• _About this task_
Start at the line with "have slotT : t.slot" in the records below, stop at the line with "exact mem_clusterInsert s ..", and return every line in that span exactly, the two end lines included.

(Dataset entries)
+ + + + + + +

/-- The state in which IPIN has pinned its range or left it. -/
def pinned (s : State) (l : BitVec 1) (d : Reg) (code : Nat) (all : List IPin) (lines : List Nat) : State :=
  let s1 := s.modMe (·.startToken d)
  if code = 0 then
    lines.foldl (fun t ln => (bringTo t l (coreOf s.cur) s.me.world ln).1)
      (if l = 0 then s1.modCore (coreOf s.cur) (fun co => { co with pins := all })
        else s1.modCluster (clusterOf s.cur) (fun x => { x with pins := all }))
  else s1

theorem pinned_spec (s : State) (l : BitVec 1) (d : Reg) (code : Nat) (all : List IPin) (lines : List Nat) :
    let t := pinned s l d code all lines
    t.slots = (s.modMe (·.startToken d)).slots ∧ t.cur = s.cur ∧ t.cycle = s.cycle ∧ (s.hbm = [] → t.mem = s.mem)
      ∧ (if l = 0 then (t.core (coreOf s.cur)).pins else (t.cluster (clusterOf s.cur)).pins)
        = if code = 0 then all else if l = 0 then (s.core (coreOf s.cur)).pins else (s.cluster (clusterOf s.cur)).pins := by
  intro t
  by_cases ok : code = 0
  · let base := if l = 0 then (s.modMe (·.startToken d)).modCore (coreOf s.cur) (fun co => { co with pins := all })
      else (s.modMe (·.startToken d)).modCluster (clusterOf s.cur) (fun x => { x with pins := all })
    have hint : Hints base t := by
      have eq : t = lines.foldl (fun t ln => (bringTo t l (coreOf s.cur) s.me.world ln).1) base := if_pos ok
      rw [eq]
      exact hints_foldl (fun u ln => hints_bringTo ..) _ _
    rw [if_pos ok]
    by_cases level : l = 0
    · have eq : base = _ := if_pos level
      rw [eq] at hint
      exact ⟨hint.slots, hint.cur, hint.cycle, fun empty => (hint.mem empty).1, by
        rw [if_pos level, (hint.core _).2, State.core_modCore_same]⟩
    · have eq : base = _ := if_neg level
      rw [eq] at hint
      exact ⟨hint.slots, hint.cur, hint.cycle, fun empty => (hint.mem empty).1, by
        rw [if_neg level, hint.pins, State.cluster_modCluster_same]⟩
  · have eq : t = s.modMe (·.startToken d) := if_neg ok
    rw [eq, if_neg ok]
    exact ⟨rfl, rfl, rfl, fun _ => rfl, rfl⟩

/-! ## Fills -/

/-- A line that has reached a slot: it is READY, and both caches hold the line (R47, R53). -/
theorem fetched_spec (s : State) (slot world line : Nat) (bs : List Word) (hs : (s.slot slot).stopPending = false) :
    let t := fetched s slot world line bs
    (t.slot slot).state = .ready ∧ (t.slot slot).pc = (s.slot slot).pc
      ∧ { world := world, line := line, bundles := bs } ∈ (t.core (coreOf slot)).icache
      ∧ { world := world, line := line, bundles := bs } ∈ (t.cluster (clusterOf slot)).icache
      ∧ ∀ j, j ≠ slot → t.slot j = s.slot j := by
  intro t
  let u := (icacheInsert (clusterInsert s (clusterOf slot) world line bs) (coreOf slot) world line bs).modSlot slot
    (fun x => { x with wait := .none })
  have written : u.slot slot = { s.slot slot with wait := .none } := State.slot_modSlot_same ..
  have slotT : t.slot slot = ({ s.slot slot with wait := .none } : Slot).enter u.cycle .ready := by
    rw [← written]
    exact slot_toReady_same u slot (by rw [written]; exact hs)
  have coreT : (t.core (coreOf slot)).icache = (u.core (coreOf slot)).icache := by
    have kept := core_toReady u slot (coreOf slot)
    unfold Core.butTrace at kept
    rw [show t = u.toReady slot from rfl, kept]
  rw [slotT, coreT]
  refine ⟨by simp, by simp, mem_icacheInsert .., ?_, fun j hj => ?_⟩
  · rw [show t.cluster (clusterOf slot) = u.cluster (clusterOf slot) from cluster_toReady ..]
    exact mem_clusterInsert s ..
  · exact (slot_toReady_other u slot j hj).trans (State.slot_modSlot_other _ _ _ _ hj)

/-- A lookup touches translation buffers and counters of misses alone. -/
theorem lookup_kept {s u : State} {core world va : Nat} {l : Option Leaf} (h : lookup s core world va = (u, l)) :
    u.slot = s.slot ∧ ownerOf u = ownerOf s ∧ u.mem = s.mem ∧ u.poison = s.poison ∧ u.hbm = s.hbm
      ∧ u.flipped = s.flipped := by
  unfold lookup at h
  dsimp only at h
  split at h
  · cases h; exact ⟨rfl, rfl, rfl, rfl, rfl, rfl⟩
  split at h
  · cases h; exact ⟨rfl, rfl, rfl, rfl, rfl, rfl⟩
  · cases h; exact ⟨rfl, rfl, rfl, rfl, rfl, rfl⟩

/-- Where nothing is sealed, flipped or uncorrectable, lines are read as they stand (R275, R348). -/
theorem fetchLines_plain {s : State} (lines : List Nat) (hp : s.poison = []) (hh : s.hbm = []) (hf : s.flipped = []) :
    fetchLines s lines = .ok s := by
  have one (line : Nat) : fetchLine s line = some s := by
    unfold fetchLine
    rw [hp, correct_nil s _ _ hf]
    simp [hh, NMap.find]
  induction lines with
  | nil => rfl
  | cons l ls ih => rw [fetchLines, one]; exact ih

theorem homeRead_plain {s : State} (pa n : Nat) (hp : s.poison = []) (hh : s.hbm = []) (hf : s.flipped = []) :
    homeRead s pa n = .ok (s, cellRead s.mem pa n) := by
  unfold homeRead
  rw [fetchLines_plain _ hp hh hf]
  rfl

theorem icacheFill_held {s : State} {slot va : Nat} {bs : List Word} (hw : (s.slot slot).wait = .fetch va)
    (hs : (s.slot slot).state = .waitFetch)
    (held : clusterLine s (clusterOf slot) (s.slot slot).world (va / 64) = some bs) :
    exec (.icacheFill slot) s = .next (fetched s slot (s.slot slot).world (va / 64) bs) := by
  show execIcacheFill slot s = _
  simp only [execIcacheFill, hw, hs, if_true, held]

/-- A line that its cluster does not hold is read through the page of its context (R299, R300). -/
theorem icacheFill_absent {s : State} {slot va : Nat} (hw : (s.slot slot).wait = .fetch va)
    (hs : (s.slot slot).state = .waitFetch)
    (absent : clusterLine s (clusterOf slot) (s.slot slot).world (va / 64) = none) (low : va < 2 ^ 57) :
    exec (.icacheFill slot) s =
      match lookup s (coreOf slot) (s.slot slot).world va with
      | (u, none) => .next (queueMiss u (clusterOf slot) (s.slot slot).world va (.ctx (coreOf slot) (s.slot slot).ctxNum))
      | (u, some l) =>
        match codeLine u (s.slot slot).world va l with
        | .ok (t, bs) => .next (fetched t slot (s.slot slot).world (va / 64) bs)
        | .error (code, val, t) => .next (takeTrapAt t slot code (BitVec.ofNat 64 val)) := by
  show execIcacheFill slot s = _
  simp only [execIcacheFill, hw, hs, if_true, absent, if_neg (Nat.not_le.mpr low)] <;> rfl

+ + + + + + +

• _Answer below_
  have slotT : t.slot slot = ({ s.slot slot with wait := .none } : Slot).enter u.cycle .ready := by
    rw [← written]
    exact slot_toReady_same u slot (by rw [written]; exact hs)
  have coreT : (t.core (coreOf slot)).icache = (u.core (coreOf slot)).icache := by
    have kept := core_toReady u slot (coreOf slot)
    unfold Core.butTrace at kept
    rw [show t = u.toReady slot from rfl, kept]
  rw [slotT, coreT]
  refine ⟨by simp, by simp, mem_icacheInsert .., ?_, fun j hj => ?_⟩
  · rw [show t.cluster (clusterOf slot) = u.cluster (clusterOf slot) from cluster_toReady ..]
    exact mem_clusterInsert s ..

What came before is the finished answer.